◆ Input material ◆
+--
/-- The register file with the cells of some windows taken from another one, in the order of identities. -/
def blendRegs (r : Reach) (a b : List RCell) : List RCell :=
  (b.filter fun c => r.reg c.id).foldr (fun c l => rput l c.id c.i c.j c.val) (a.filter fun c => !r.reg c.id)

/-- The effect `t` of a command on `s`, within the command's reach. The timer clock and the queue lie in no reach. -/
def confine (r : Reach) (s t : State) : State :=
  { s with
    regs := blendRegs r s.regs t.regs
    freeCount := if r.has .free then t.freeCount else s.freeCount
    phase := if r.has .phase then t.phase else s.phase
    mem := if r.has .mem then t.mem else s.mem
    stale := if r.has .mem then t.stale else s.stale
    out := if r.has .out then t.out else s.out
    bus := if r.has .bus then t.bus else s.bus
    mbx := if r.has .mbx then t.mbx else s.mbx
    flt := if r.has .flt then t.flt else s.flt
    map := if r.has .map then t.map else s.map
    fch := if r.has .fch then t.fch else s.fch
    cdc := if r.has .cdc then t.cdc else s.cdc
    trk := if r.has .trk then t.trk else s.trk
    hbm := if r.has .hbm then t.hbm else s.hbm
    bur := if r.has .bur then t.bur else s.bur
    hif := if r.has .hif then t.hif else s.hif
    cmd := if r.has .cmd then t.cmd else s.cmd
    nvm := if r.has .nvm then t.nvm else s.nvm
    bpm := if r.has .bpm then t.bpm else s.bpm
    udm := if r.has .udm then t.udm else s.udm
    cry := if r.has .cry then t.cry else s.cry
    sys := if r.has .sys then t.sys else s.sys
    media := if r.has .media then t.media else s.media
    cpr := if r.has .cpr then t.cpr else s.cpr
    fw := if r.has .fw then t.fw else s.fw
    pwr := if r.has .pwr then t.pwr else s.pwr
    oob := if r.has .oob then t.oob else s.oob
    tap := if r.has .tap then t.tap else s.tap
    latch := if r.has .latch then t.latch else s.latch }

/-- The outcome of a command of the blocks: its effect while they are out of reset, and none while they are held. -/
def act (r : Reach) (s : State) (f : State → State) : Host.Outcome State Fault Refusal :=
  if s.live then .next (confine r s (f s)) else .next s

/-- A free value (`Config.freeValue`) and the state with the draw counted. -/
def State.fresh (s : State) : Nat × State :=
  (Config.freeValue s.freeCount, { s with freeCount := s.freeCount + 1 })

/-- Free bytes (`Config.freeBytes`) and the state with the draw counted. -/
def State.freshBytes (s : State) (n : Nat) : List Byte × State :=
  (Config.freeBytes s.freeCount n, { s with freeCount := s.freeCount + 1 })

/-- Something sent out of the device. -/
def State.emit (s : State) (o : Out) : State := { s with out := s.out ++ [o] }

/-! Memory. -/

/-- What a byte that nothing has written reads as (log entry 4). -/
def memDefault : Byte := 0

/-- The stored byte of an address. -/
def memGet (m : List Host.Cell) (a : Nat) : Byte := (tget m a).getD memDefault

/-- The canonical form of memory: addresses strictly rising and no listed byte equal to the default. -/
def memWf : List Host.Cell → Bool
  | [] => true
  | [(_, b)] => b ≠ memDefault
  | (a, b) :: (c, d) :: r => decide (a < c) && decide (b ≠ memDefault) && memWf ((c, d) :: r)

/-- Memory with one byte written. Writing the default removes the entry. -/
def memPut (m : List Host.Cell) (a : Nat) (b : Byte) : List Host.Cell :=
  if b = memDefault then tdel m a else tput m a b

/-- End of HBM (R316). -/
def hbmEnd : Nat := 0x001200000000

/-- Base and end of buffer SRAM (R316). -/
def sramBase : Nat := 0x004000000000
def sramEnd : Nat := 0x004008000000

/-- The pseudo-channel of an HBM address (R163). -/
def pcOf (a : Nat) : Nat := a / 64 % 64

/-- Whether the line of an HBM address cannot be read: the stack reports it uncorrectable, or its pseudo-channel is
failed (R163, R183). -/
def lineBad (s : State) (a : Nat) : Bool :=
  s.hbm.unreadable.contains (a / 64) || bits (s.get HBM_PC_FAILED_FAILED) (pcOf a) 1 = 1

/-- Base, size in bytes and parity base of window `w` when it is enabled (R164, R165). -/
def winOf (s : State) (w : Nat) : Option (Nat × Nat × Nat) :=
  if s.on HBM_WINw_BASE_EN w then
    some (s.get HBM_WINw_BASE_BASE w * 4096, s.get HBM_WINw_SIZE_PAGES w * 4096, s.get HBM_WINw_PAR_PAR w * 4096)
  else none

/-- The enabled window that holds an address, searched from window `w` for `n` windows. -/
def findWin (s : State) (a w n : Nat) : Option (Nat × Nat × Nat) :=
  match n with
  | 0 => none
  | m + 1 =>
    match winOf s w with
    | some (b, z, p) => if b ≤ a ∧ a < b + z then some (b, z, p) else findWin s a (w + 1) m
    | none => findWin s a (w + 1) m

/-- Address of the parity byte of the byte at `a` in a window (R164). -/
def parityAddr (b p a : Nat) : Nat :=
  let g := (a - b) / 64 / 15
  p + g / 64 * 4096 + (15 * g + 15) % 64 * 64 + a % 64

/-- Addresses of the bytes of the group of `a` at the same place in their lines, parity first, without `a` itself; a
line beyond the window's end is left out and so counts as zero (R164). -/
def groupOthers (b z p a : Nat) : List Nat :=
  let g := (a - b) / 64 / 15
  parityAddr b p a ::
    ((List.range 15).map fun k => b + (15 * g + k) * 64 + a % 64).filter fun x => x ≠ a && x < b + z

/-- One byte of HBM as a reader gets it: stored, rebuilt from its group, or a data error (R165). -/
def hbmByte (s : State) (a : Nat) : Option Byte :=
  if lineBad s a then
    match findWin s a 0 16 with
    | none => none
    | some (b, z, p) =>
      let o := groupOthers b z p a
      if o.any (lineBad s) then none else some (o.foldl (fun x y => x ^^^ memGet s.mem y) 0)
  else some (memGet s.mem a)

/-- The free value of an undefined byte of an allocated buffer (R294). -/
def staleByte (s : State) (a : Nat) : Option Byte :=
  (s.stale.find? fun x => decide (x.first ≤ a) && decide (a < x.last)).map fun x => Config.freeByte x.draw a

/-- Undefined ranges without one byte, which has been written. -/
def staleCut (l : List Stale) (a : Nat) : List Stale :=
  l.flatMap fun x =>
    if x.first ≤ a ∧ a < x.last then
      (if x.first < a then [{ x with last := a }] else []) ++ (if a + 1 < x.last then [{ x with first := a + 1 }] else [])
    else [x]

/-- One byte of any memory as a reader gets it: an uncorrectable or poisoned word of buffer SRAM and a byte of a
tightly-coupled memory with a parity error are data errors (R299, R304). -/
def readByte (s : State) (a : Nat) : Option Byte :=
  if a < hbmEnd then hbmByte s a
  else if s.bpm.bad.contains (a / 8) || s.udm.parity.contains a then none
  else some ((staleByte s a).getD (memGet s.mem a))

/-- One byte written to HBM: the parity byte of its group follows, a line on a failed pseudo-channel is skipped, and a
line that was unreadable is readable again (R163, R164, R183). -/
def hbmPut (s : State) (a : Nat) (b : Byte) : State :=
  let failed := bits (s.get HBM_PC_FAILED_FAILED) (pcOf a) 1 = 1
  let m1 := match findWin s a 0 16 with
    | none => s.mem
    | some (wb, _, p) =>
      let pa := parityAddr wb p a
      if bits (s.get HBM_PC_FAILED_FAILED) (pcOf pa) 1 = 1 then s.mem
      else memPut s.mem pa (memGet s.mem pa ^^^ (hbmByte s a).getD (memGet s.mem a) ^^^ b)
  { s with
    mem := if failed then m1 else memPut m1 a b
    hbm := { s.hbm with unreadable := s.hbm.unreadable.filter (· ≠ a / 64) } }

/-- One byte written. -/
def writeByte (s : State) (a : Nat) (b : Byte) : State :=
  if a < hbmEnd then hbmPut s a b
  else { s with mem := memPut s.mem a b, stale := staleCut s.stale a, udm := { s.udm with parity := s.udm.parity.filter (· ≠ a) } }

/-- `n` bytes from `a` (R2: little-endian order of addresses), or none where a byte has a data error. -/
def readBytes (s : State) (a n : Nat) : Option (List Byte) :=
  match n with
  | 0 => some []
  | m + 1 =>
    match readByte s a, readBytes s (a + 1) m with
    | some b, some r => some (b :: r)
    | _, _ => none

/-- Bytes written from `a` upward, one by one. -/
def putBytes (s : State) (a : Nat) (l : List Byte) : State :=
  match l with
  | [] => s
  | b :: r => putBytes (writeByte s a b) (a + 1) r

/-- The groups of parity windows that `n` bytes from `a` touch: first byte, end, address of the parity line (R164). -/
def groupsIn (s : State) (a n : Nat) : List (Nat × Nat × Nat) :=
  (List.range 16).flatMap fun w =>
    match winOf s w with
    | none => []
    | some (b, z, p) =>
      let lo := max a b
      let hi := min (a + n) (b + z)
      if hi ≤ lo then []
      else
        (List.range ((hi - b + 959) / 960 - (lo - b) / 960)).map fun k =>
          let g := b + ((lo - b) / 960 + k) * 960
          (g, min (g + 960) (b + z), parityAddr b p g)

/-- The XOR of the lines of a group: byte `k` of its parity line. -/
def xorLine (l : List Byte) (k : Nat) : Byte := (List.range 15).foldl (fun x j => x ^^^ l.getD (64 * j + k) 0) 0

/-- The parity of a group after a write of `l` from `a`: a group written whole has its parity line computed from the data alone, a
line on a failed pseudo-channel is skipped; a group written in part counts (R164, R183). -/
def groupParity (a : Nat) (l : List Byte) (s : State) (g : Nat × Nat × Nat) : State :=
  if g.1 < a ∨ a + l.length < g.2.1 then { s with hbm := { s.hbm with partials := s.hbm.partials + 1 } }
  else if bits (s.get HBM_PC_FAILED_FAILED) (pcOf g.2.2) 1 = 1 then s
  else
    let d := (l.drop (g.1 - a)).take (g.2.1 - g.1)
    { s with
      mem := (List.range 64).foldl (fun m k => memPut m (g.2.2 + k) (xorLine d k)) s.mem
      hbm := { s.hbm with unreadable := s.hbm.unreadable.filter (· ≠ g.2.2 / 64) } }

/-- Bytes written from `a` upward by one access, with the parity of the groups that they touch (R164). -/
def writeBytes (s : State) (a : Nat) (l : List Byte) : State :=
  let t := putBytes s a l
  if hbmEnd ≤ a then t else (groupsIn s a l.length).foldl (groupParity a l) t

/-! Lines read from HBM, words read from buffer SRAM (R165, R299). -/

/-- What a read of an uncorrectable word of buffer SRAM records: UE, BPM_ERR, CNT6 and the group's UE_CNT (R299). -/
def noteWord (s : State) (w : Nat) : State :=
  let g := (w * 8 - sramBase) / 0x400000
  let s := ((s.set BPM_STATUS_UE 1).bump BPM_CNTn_COUNT 6).bump BPM_GRPg_STATE_UE_CNT g
  ((s.set BPM_ERR_ADDR (w * 8)).set BPM_ERR_GROUP g).set BPM_ERR_POISON (b2n (s.bpm.poisoned.contains w))

/-- What a read of one line of HBM records: rebuilt from parity, or not served. -/
def noteLine (s : State) (a : Nat) : State :=
  if hbmEnd ≤ a ∨ !lineBad s a then s
  else if (hbmByte s a).isSome then (s.set HBM_STATUS_RECON 1).bump HBM_CNTn_COUNT 0
  else (s.set HBM_STATUS_LINE_UNCORR 1).bump HBM_CNTn_COUNT 1

/-- The lines of a range of HBM recorded, or the words of one of buffer SRAM. -/
def noteLines (s : State) (a n : Nat) : State :=
  if hbmEnd ≤ a then (s.bpm.bad.filter fun w => decide (a < w * 8 + 8) && decide (w * 8 < a + n)).foldl noteWord s
  else (List.range ((a + n + 63) / 64 - a / 64)).foldl (fun s k => noteLine s ((a / 64 + k) * 64)) s

/-- The number that a byte list spells, first byte least significant (R2). -/
def leNat : List Byte → Nat
  | [] => 0
  | b :: r => b.toNat + 256 * leNat r

/-- `n` bytes of a number, least significant first (R2). -/
def natLe (v n : Nat) : List Byte :=
  match n with
  | 0 => []
  | m + 1 => BitVec.ofNat 8 (v % 256) :: natLe (v / 256) m

/-- A little-endian number of `n` bytes in memory, or none on a data error. -/
def readLe (s : State) (a n : Nat) : Option Nat := (readBytes s a n).map leNat

/-- A little-endian number of `n` bytes in memory; 0 where a byte has a data error. -/
def readLeD (s : State) (a n : Nat) : Nat := (readLe s a n).getD 0

/-- A little-endian number of `n` bytes written to memory. -/
def writeLe (s : State) (a n v : Nat) : State := writeBytes s a (natLe v n)

/-- Memory below `a + n` from `a` written with zeros. -/
def zeroBytes (s : State) (a n : Nat) : State := writeBytes s a (List.replicate n 0)

end Sys2Proof.Machine
end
+--
◆ Assigned task ◆
Show all lines above containing "parityAddr".

◆ Expected answer ◆
def parityAddr (b p a : Nat) : Nat :=
  parityAddr b p a ::
      let pa := parityAddr wb p a
          (g, min (g + 960) (b + z), parityAddr b p g)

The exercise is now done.